Hypotheses has these characteristics – i. a tentative proposition, ii. unknown validity, and iii.
specifies relation between two or more variables.
Functions of a hypothesis: Bringing clarity to the research problem. It provides a study with
focus. It signifies what specific aspects of a research problem is to be investigated. It also
helps delimit what data to be collected and what not to be collected. It serves for the
enhancement of objectivity of the study. It serves highly instrumental to formulate the theory
and enables to conclude with what is true or what is false.
Types of hypotheses: Three types of hypotheses include -- working hypothesis, null
hypothesis and alternate hypothesis.
Working hypothesis is provisionally adopted to explain the relationship between some
observed facts for guiding a researcher in the investigation of a problem. A statement
constitutes a trail or working hypothesis (which) is to be tested and conformed, modifies or
even abandoned as the investigation proceeds.
Null hypothesis is formulated against the working hypothesis, and it opposes the statement
of the working hypothesis. It is contrary to the positive statement made in the working
hypothesis. It is formulated to disprove the contrary of a working hypothesis. When a
researcher rejects a null hypothesis, he/she actually proves a working hypothesis. It is
normally denoted by H0. Normally, only null hypothesis is written research papers.
Alternate hypothesis is formulated when a researcher totally rejects null hypothesis. He/she
develops such a hypothesis with adequate reasons. It is normally denoted by H1. A researcher
formulates this hypothesis only after rejecting the null hypothesis.
Examples of different hypotheses:
Working hypothesis: Population influences the number of bank branches in a town.
Null hypothesis (Ho): Population may not have any significant influence on the number of
bank branches in a town.
Alternate hypothesis (H1): Population might have significant effect on the number of bank
branches in a town.
7. Statistical Tests: Different statistical tests have to be performed for different types of data.
For continuous data: If comparing 2 groups (treatment/control), t-test. If comparing > 2
groups, ANOVA (F-test). If measuring association between 2 variables, Pearson r
correlation. If trying to predict an outcome (crystal ball), regression or multiple regression.
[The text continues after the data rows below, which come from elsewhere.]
-- ==== Sys2Proof/Laws/PerInstr.lean ====
section
/-! SUPPORT. Per-instruction facts about the commands as syntax. -/

namespace Sys2Proof

/-- The request packet a command carries, if it carries one. -/
def Instr.request : Instr → Option Req
  | .nop _ q => some q
  | .identify _ q => some q
  | .getState _ q => some q
  | .setState _ q => some q
  | .openSessionPhase1 _ q => some q
  | .openSessionPhase2 _ q => some q
  | .sessionPhase2Timeout _ _ => none
  | .closeSession _ q => some q
  | .sessionIdleTimeout _ _ => none
  | .echoTime _ q => some q
  | .readParam _ q => some q
  | .writeParam _ q => some q
  | .writeLive _ q => some q
  | .readBatch _ q => some q
  | .writeBatch _ q => some q
  | .commitMaquette _ q => some q
  | .commitCheckDone _ => none
  | .commitFlashStored _ => none
  | .commitBoundary _ => none
  | .discardMaquette _ q => some q
  | .diffMaquette _ q => some q
  | .readConflicts _ q => some q
  | .configConsolidationStart _ => none
  | .configConsolidationDone _ => none
  | .readCounters _ q => some q
  | .peekCounters _ q => some q
  | .readStatusBlock _ q => some q
  | .packetBadFraming _ _ _ _ => none
  | .uartFrameBad _ _ => none
  | .tcpConnectionRequest _ _ _ _ => none
  | .tcpConnectionIdleClose _ _ => none
  | .replyWaitTimeout _ _ => none
  | .doorbellWrite _ _ _ _ => none
  | .ringCtlWrite _ _ _ => none
  | .bar0RegisterWrite _ _ _ => none
  | .liveWindowLowRead _ _ _ => none
  | .liveWindowHighRead _ _ _ => none
  | .liveWindowWrite _ _ _ => none
  | .pePerstNAssert _ => none
  | .pcieL1ExitWake _ => none
  | .frameReceived _ _ _ => none
  | .rxFrameSteer _ _ => none
  | .fragmentReceived _ _ => none
  | .reassemblyTimeout _ => none
  | .phyStatusPoll _ _ _ => none
  | .linkDown _ _ => none
  | .linkUp _ _ _ => none
  | .txSend _ _ => none
  | .txFrame _ _ => none
  | .downshiftWindow _ _ _ _ => none
  | .downshiftLinkTimeout _ _ => none
  | .wakeFrame _ _ _ => none
  | .ptpAnnounceReceived _ _ _ => none
  | .ptpSyncReceived _ _ _ _ => none
  | .ptpPdelayReqReceived _ _ => none
  | .ptpAnnounceInterval _ => none
  | .ptpAnnounceTimeout _ _ _ => none
  | .irigFrameReceived _ _ => none
  | .irigFrameMissing _ => none
  | .ppsInEdge _ _ => none
  | .ppsInMissing _ => none
  | .referenceQualified _ _ => none
  | .referenceDisqualified _ _ => none
  | .referenceRevert _ => none
  | .tqChange _ => none
  | .timeQualityHoldEnd _ => none
  | .ppsOutSecond _ => none
  | .ref10mLoss _ => none
  | .ref10mRestore _ => none
  | .leapSecondApply _ => none
  | .plinthTimeSet _ => none
  | .ingressFrame _ _ _ _ => none
  | .c37CfgReceived _ _ => none
  | .cfgRetryTimer _ _ => none
  | .c37ReconnectTimer _ _ _ => none
  | .sourceDead _ _ => none
  | .sourceDefine _ q => some q
  | .sourceRemove _ q => some q
  | .sourceQuery _ q => some q
  | .catalogueRead _ q => some q
  | .slotOpen _ _ _ => none
  | .slotCloseAtNominal _ _ _ => none
  | .slotDeadlineTick _ _ _ => none
  | .revBatchExpiry _ _ _ => none
  | .revHorizonExpiry _ _ _ => none
  | .slotRelease _ _ _ => none
  | .deepWaitEditionReady _ _ _ => none
  | .oafLayoutRepeat _ _ => none
  | .c37OutputCommand _ _ _ _ => none
  | .podReadSlot _ q => some q
  | .podSubscribe _ q => some q
  | .fdEvaluate _ _ _ => none
  | .mtSlotRead _ _ => none
  | .mtExtractionStart _ _ => none
  | .mtExtractionDone _ _ => none
  | .mtSignalRejoin _ _ _ => none
  | .armStatusChange _ _ _ _ => none
  | .dinStatusDebounced _ _ _ _ => none
  | .travelTimeout _ _ => none
  | .armRecomputeDone _ => none
  | .armMeasEvaluate _ _ _ => none
  | .balEvaluate _ _ _ => none
  | .balRecSlot _ _ _ => none
  | .balRecIntervalClose _ _ => none
  | .cusStep _ _ _ => none
  | .directionDebounce _ _ => none
  | .totalsSave _ => none
  | .profileBoundary _ _ => none
  | .profileSigned _ _ _ => none
  | .cusReadRegisters _ q => some q
  | .cusReadProfile _ q => some q
  | .cusAckProfile _ q => some q
  | .cusSealSeal _ q => some q
  | .cusSealBreak _ q => some q
  | .cusSealClearRegisters _ q => some q
  | .cusSealedUpdate _ q => some q
  | .cusReadLegalId _ q => some q
  | .owChop _ _ _ _ _ => none
  | .auxDwellStart _ => none
  | .calCycleStart _ _ => none
  | .calComparisonDone _ _ _ _ _ => none
  | .calCalibrationDone _ _ _ _ => none
  | .fltBankSwap _ _ => none
  | .localSourceReport _ _ _ => none
  | .capRow _ _ _ _ => none
  | .dinTriggerEdge _ _ _ _ => none
  | .capAutoTimeout _ _ => none
  | .capRearmEnd _ _ => none
  | .capArm _ q => some q
  | .capDisarm _ q => some q
  | .capForce _ q => some q
  | .capRead _ q => some q
  | .capSetRewind _ q => some q
  | .capExport _ q => some q
  | .capRelease _ q => some q
  | .lgcScan _ => none
  | .lgcOutputWrite _ => none
  | .gooseRepeat _ _ => none
  | .stationControlAck _ _ _ => none
  | .stationAckTimeout _ _ => none
  | .stationRefresh _ _ => none
  | .lgcLoad _ q => some q
  | .lgcImageStored _ => none
  | .lgcStart _ q => some q
  | .lgcStop _ q => some q
  | .lgcForce _ q => some q
  | .lgcRelease _ q => some q
  | .lgcOnlineChange _ q => some q
  | .lgcReadVars _ q => some q
  | .keyUpdateSetAnchor _ q => some q
  | .keyUpdateRekeyRoot _ q => some q
  | .keyUpdateGenerate _ q => some q
  | .keyUpdateDerive _ q => some q
  | .keyUpdateLoadWrapped _ q => some q
  | .keyUpdateLoadPublic _ q => some q
  | .keyInvalidate _ q => some q
  | .vaultJournalCommit _ => none
  | .keyInfo _ q => some q
  | .keyInfoExport _ q => some q
  | .sign _ q => some q
  | .verify _ q => some q
  | .deviceCert _ q => some q
  | .counterRead _ q => some q
  | .tamperDetected _ _ => none
  | .supplyMeasurement _ _ _ => none
  | .batteryInsertion _ => none
  | .logRead _ q => some q
  | .mlogRead _ q => some q
  | .logFreeze _ q => some q
  | .logThaw _ q => some q
  | .logClear _ q => some q
  | .freezeMaxTimeout _ _ => none
  | .logFlushTimer _ => none
  | .tokenRefill _ _ => none
  | .delayExpiry _ => none
  | .coreSelfTestTimer _ _ => none
  | .coreRetire _ _ _ => none
  | .fifoLevelHit _ _ _ => none
  | .schedStats _ q => some q
  | .selfTest _ q => some q
  | .unitQuiesce _ q => some q
  | .unitQuiesceDrained _ => none
  | .unitQuiesceTimeout _ => none
  | .unitReset _ q => some q
  | .unitResume _ q => some q
  | .fwStage _ q => some q
  | .fwVerify _ q => some q
  | .fwActivate _ q => some q
  | .fwActivationDrained _ => none
  | .fwInfo _ q => some q
  | .spareStatus _ q => some q
  | .patinaRead _ q => some q
  | .powerUp _ => none
  | .resetNAssert _ => none
  | .resetNRelease _ _ => none
  | .bootComplete _ => none
  | .lockWaitTimeout _ => none
  | .pfwNFall _ => none
  | .pfwNReturn _ => none
  | .supplyOutOfTolerance _ => none
  | .sramScrubPass _ _ _ => none
  | .dramPageRetire _ _ _ => none
  | .mramBlockRetire _ _ => none
  | .marginMonitor _ _ => none
  | .patinaSave _ => none
  | .samplingInstant _ _ => none
  | .ppsOutWidthEnd _ => none
  | .irqHoldoffExpiry _ _ => none
  | .fifoLevelRelease _ _ _ => none
  | .selfTestDone _ _ _ => none
  | .consolidationEraseDone _ => none
  | .dinPulseEdge _ _ _ => none
  | .pePerstNRelease _ => none
  | .operatingSecond _ _ => none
For ordinal data: Likert-type scales are ordinal data. If comparing 2 groups, Mann Whitney
U (treatment vs. control), Wilcoxon (matched pre vs. post). If comparing > 2 groups,
Kruskal-Wallis (median test). If measuring association between 2 variables, Spearman rho
For categorical data: Called a test of frequency; how often something is observed (AKA:
Goodness of Fit Test, Test of Homogeneity). Chi-Square (χ2). Examples of burning research
questions -- Do negative ads change how people vote? Is there a relationship between marital
status and health insurance coverage? Do blonds have more fun?
8. Descriptive and Inferential Statistics: Descriptive Statistics provide an overview of the
attributes of a data set. These include measurements of central tendency (frequency
histograms, mean, median, and mode) and dispersion (range, variance and standard
deviation). Inferential statistics provide measures of how well your data support your
hypothesis and if your data are generalizable beyond what was tested (significance tests).